In other words, a good strain compensation structure can be realized without losing the flatness of the barrier layer 3 at the time of epitaxial growth of the active layer. Therefore, excellent high-temperature operation characteristics and high-speed modulation characteristics of the strained quantum well structure can be obtained. A semiconductor laser having the same can be obtained.

Further, the quantum well layer 24 is formed such that the direction of the strain in the central portion and the direction of the strain in the peripheral portion of the distribution in which the amount of strain changes continuously in the stacking direction are different from each other, so that the average of the distribution is unstrained. With such a configuration, it is not necessary to stack a barrier layer having strain during epitaxial growth, so that the apparently strain-free quantum well layer 4 can be formed without deteriorating the crystal quality.

In other words, a good strain compensation structure can be realized without losing the flatness of the barrier layer 3 during the epitaxial growth of the active layer, so that the strained quantum well structure provides excellent high-temperature operation characteristics and high-speed modulation characteristics. A semiconductor laser having the same can be obtained.

[0054]

As described above, according to the semiconductor laser of the present invention, in an active layer in which a barrier layer and a quantum well layer are sequentially laminated, the quantum well layer having a strain within a critical thickness is used. A quantum well layer and first and second sub-quantum well layers disposed so as to sandwich the main quantum well layer and having a strain within a critical thickness for compensating for the strain in the main quantum well layer are formed. By doing so, there is an effect that a good strain compensation structure can be realized without losing the flatness of the barrier layer during the epitaxial growth of the active layer.

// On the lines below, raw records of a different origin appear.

-- ==== Sys2Proof/Certificates/Slice0/Obligations.lean ====
section
/-! DEFINITION. Certificates/Slice0/Obligations.lean: the statements about the machine. -/

open Sys2Proof Sys2Proof.Machine


/-! ## The queue and the step -/

/-- With command c in front, a step is the effect of c on the state with the rest of the queue. -/
def Obligations.StepRunsFront : Prop :=
  ∀ (s : State) (c : Instr) (rest : List Instr), s.pending = c :: rest → step s = exec c { s with pending := rest }

/-- With an empty queue a step passes one tick of CLK_TTC, 8 ns and the whole ns that the servo's fractional correction has gathered, while the module
has power and is not dormant (log entry 1, the model's choice). The model's choice, no rule of the manual: that an idle step is a tick (log entry
1). -/
def Obligations.EmptyQueueTicks : Prop :=
  ∀ s : State, s.pending = [] →
    ∃ t, step s = .next t ∧
      (if s.pin.powerGood = true ∧ s.glb.state ≠ .dormant then
        t.tb.ttc = s.tb.ttc + BitVec.ofNat 64 (tickNs s.tb) ∧ t.tb.frac = tickFrac s.tb % 1000000000 else t = s) ∧
      t.cyc = s.cyc ∧ t.fab = s.fab ∧ t.dram = s.dram ∧ t.safe = s.safe ∧ t.eth = s.eth ∧ t.txe = s.txe

/-- No command changes the queue of waiting commands, none stops: exec answers a next state with the queue as it was. The model's choice, no rule of
the manual: that no command stops (log entry 2). -/
def Obligations.QueueKept : Prop :=
  ∀ (c : Instr) (s : State), ∃ t, exec c s = .next t ∧ t.pending = s.pending

/-- A step keeps the memories in their canonical form, the 48 tiles and their 32 registers. -/
def Obligations.ShapeKept : Prop := ∀ s t : State, Shape s → step s = .next t → Shape t

/-- A step keeps the safe outputs off wherever the island's safe state, fail-silence or a latched fault asks for it. The model's choice, no rule of
the manual: that an output goes off at once and not at its next launch (log entry 127). -/
def Obligations.SafeOutputsKept : Prop := ∀ s t : State, SoOk s.safe → step s = .next t → SoOk t.safe

/-- A step keeps the bounded stores within their bounds. -/
def Obligations.BoundsKept : Prop := ∀ s t : State, Bounded s → step s = .next t → Bounded t

/-- The state at reset meets the conditions that every step keeps, with nothing waiting. The model's choice, no rule of the manual: reset values of
what no register shows (log entry 24). -/
def Obligations.ResetMeetsAll : Prop :=
  Shape State.reset ∧ SoOk State.reset.safe ∧ Bounded State.reset ∧ State.reset.pending = []

/-- What the manual gives at reset: both safe outputs off, the default quotas, no force, no instance, no signal staged, the module in BOOT. The
model's choice, no rule of the manual: an empty DRAM, image and queues at reset (log entries 24 and 28). -/
def Obligations.ResetValues : Prop :=
  let s := State.reset
  s.glb.state = .boot ∧ (∀ o ∈ s.safe.so, o.cmd = false) ∧ s.txe.quota = [0x100, 0x100, 0x80, 0x80, 0x40, 0x20] ∧
  s.glb.forces = [] ∧ s.glb.inst = [] ∧ s.pim.staging = [] ∧ s.txe.tags = [] ∧ s.evr.ring = [] ∧ s.cyc.mcc = 0 ∧
  s.arb.freeze = 0 ∧ s.glb.stopCause = .none ∧ s.dram = []
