/-! ### modPmu -/

@[simp] theorem modPmu_pending (s : State) (i : Nat) (f : PmuInst → PmuInst) : (modPmu s i f).pending = s.pending := rfl
@[simp] theorem modPmu_ci (s : State) (i : Nat) (f : PmuInst → PmuInst) : (modPmu s i f).ci = s.ci := rfl
@[simp] theorem modPmu_fab (s : State) (i : Nat) (f : PmuInst → PmuInst) : (modPmu s i f).fab = s.fab := rfl
@[simp] theorem modPmu_cyc (s : State) (i : Nat) (f : PmuInst → PmuInst) : (modPmu s i f).cyc = s.cyc := rfl
@[simp] theorem modPmu_glb (s : State) (i : Nat) (f : PmuInst → PmuInst) : (modPmu s i f).glb = s.glb := rfl
@[simp] theorem modPmu_pim (s : State) (i : Nat) (f : PmuInst → PmuInst) : (modPmu s i f).pim = s.pim := rfl
@[simp] theorem modPmu_arb (s : State) (i : Nat) (f : PmuInst → PmuInst) : (modPmu s i f).arb = s.arb := rfl
@[simp] theorem modPmu_txe (s : State) (i : Nat) (f : PmuInst → PmuInst) : (modPmu s i f).txe = s.txe := rfl
@[simp] theorem modPmu_eth (s : State) (i : Nat) (f : PmuInst → PmuInst) : (modPmu s i f).eth = s.eth := rfl
@[simp] theorem modPmu_mvb (s : State) (i : Nat) (f : PmuInst → PmuInst) : (modPmu s i f).mvb = s.mvb := rfl
@[simp] theorem modPmu_can0 (s : State) (i : Nat) (f : PmuInst → PmuInst) : (modPmu s i f).can0 = s.can0 := rfl
@[simp] theorem modPmu_can1 (s : State) (i : Nat) (f : PmuInst → PmuInst) : (modPmu s i f).can1 = s.can1 := rfl
@[simp] theorem modPmu_gw (s : State) (i : Nat) (f : PmuInst → PmuInst) : (modPmu s i f).gw = s.gw := rfl
@[simp] theorem modPmu_tb (s : State) (i : Nat) (f : PmuInst → PmuInst) : (modPmu s i f).tb = s.tb := rfl
@[simp] theorem modPmu_grp (s : State) (i : Nat) (f : PmuInst → PmuInst) : (modPmu s i f).grp = s.grp := rfl
@[simp] theorem modPmu_safe (s : State) (i : Nat) (f : PmuInst → PmuInst) : (modPmu s i f).safe = s.safe := rfl
@[simp] theorem modPmu_tk (s : State) (i : Nat) (f : PmuInst → PmuInst) : (modPmu s i f).tk = s.tk := rfl
@[simp] theorem modPmu_upd (s : State) (i : Nat) (f : PmuInst → PmuInst) : (modPmu s i f).upd = s.upd := rfl
@[simp] theorem modPmu_pgv (s : State) (i : Nat) (f : PmuInst → PmuInst) : (modPmu s i f).pgv = s.pgv := rfl
@[simp] theorem modPmu_rst (s : State) (i : Nat) (f : PmuInst → PmuInst) : (modPmu s i f).rst = s.rst := rfl
@[simp] theorem modPmu_cul (s : State) (i : Nat) (f : PmuInst → PmuInst) : (modPmu s i f).cul = s.cul := rfl
@[simp] theorem modPmu_evr (s : State) (i : Nat) (f : PmuInst → PmuInst) : (modPmu s i f).evr = s.evr := rfl
@[simp] theorem modPmu_pin (s : State) (i : Nat) (f : PmuInst → PmuInst) : (modPmu s i f).pin = s.pin := rfl
@[simp] theorem modPmu_clk (s : State) (i : Nat) (f : PmuInst → PmuInst) : (modPmu s i f).clk = s.clk := rfl
@[simp] theorem modPmu_dram (s : State) (i : Nat) (f : PmuInst → PmuInst) : (modPmu s i f).dram = s.dram := rfl
@[simp] theorem modPmu_host (s : State) (i : Nat) (f : PmuInst → PmuInst) : (modPmu s i f).host = s.host := rfl
@[simp] theorem modPmu_latches (s : State) (i : Nat) (f : PmuInst → PmuInst) : (modPmu s i f).latches = s.latches := rfl
@[simp] theorem modPmu_out (s : State) (i : Nat) (f : PmuInst → PmuInst) : (modPmu s i f).out = s.out := rfl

According to another semiconductor laser of the present invention, the direction of strain in the central portion and the direction of strain in the peripheral portion of the strain distribution in which the amount of strain continuously changes in the stacking direction is changed. By adopting a configuration in which the average is strain-free so as to be different from each other, there is an effect that a good strain compensation structure can be realized without losing the flatness of the barrier layer during the epitaxial growth of the active layer.

[Brief description of the drawings]

FIG. 1 is a sectional view of one embodiment of the present invention.

FIG. 2 is a schematic diagram of an energy band around a quantum well of a semiconductor laser crystal according to one embodiment of the present invention.

FIG. 3 is a sectional view of another embodiment of the present invention.

FIG. 4 is a schematic diagram of an energy band around a quantum well of a semiconductor laser crystal according to another embodiment of the present invention.

[Explanation of symbols]

 Reference Signs List 1,11 n-type InP substrate 2,22 n-type InP cladding layer 3,23 barrier layer 4,24 quantum well layer 5 main quantum well layer 6 sub-quantum well layer 7,25 p-type InP cladding layer 8,26 p-type InGaAs Contact layer

Claims (3)

(57) [Claims] 1. An active layer having a barrier layer and a quantum well layer sequentially stacked, and an active layer having a forbidden band width larger than a forbidden band width of the active layer and disposed so as to sandwich the active layer. A semiconductor laser in which an n-type cladding layer and a p-type cladding layer are formed on a semiconductor substrate, wherein the quantum well layer has a distribution in which the amount of strain continuously changes in the stacking direction and the average has no strain. A semiconductor laser characterized by having. Wherein said distribution is a semiconductor laser according to claim 1, wherein the direction of the distortion in the direction of the periphery of the distortion of the central portion, characterized in that respectively different. 3. The barrier layer according to claim 1, wherein the barrier layer comprises a plurality of V-groups.
Claim 1 or claim 2 The semiconductor laser according characterized in that it is a multiple mixed crystal of I -V compound semiconductor.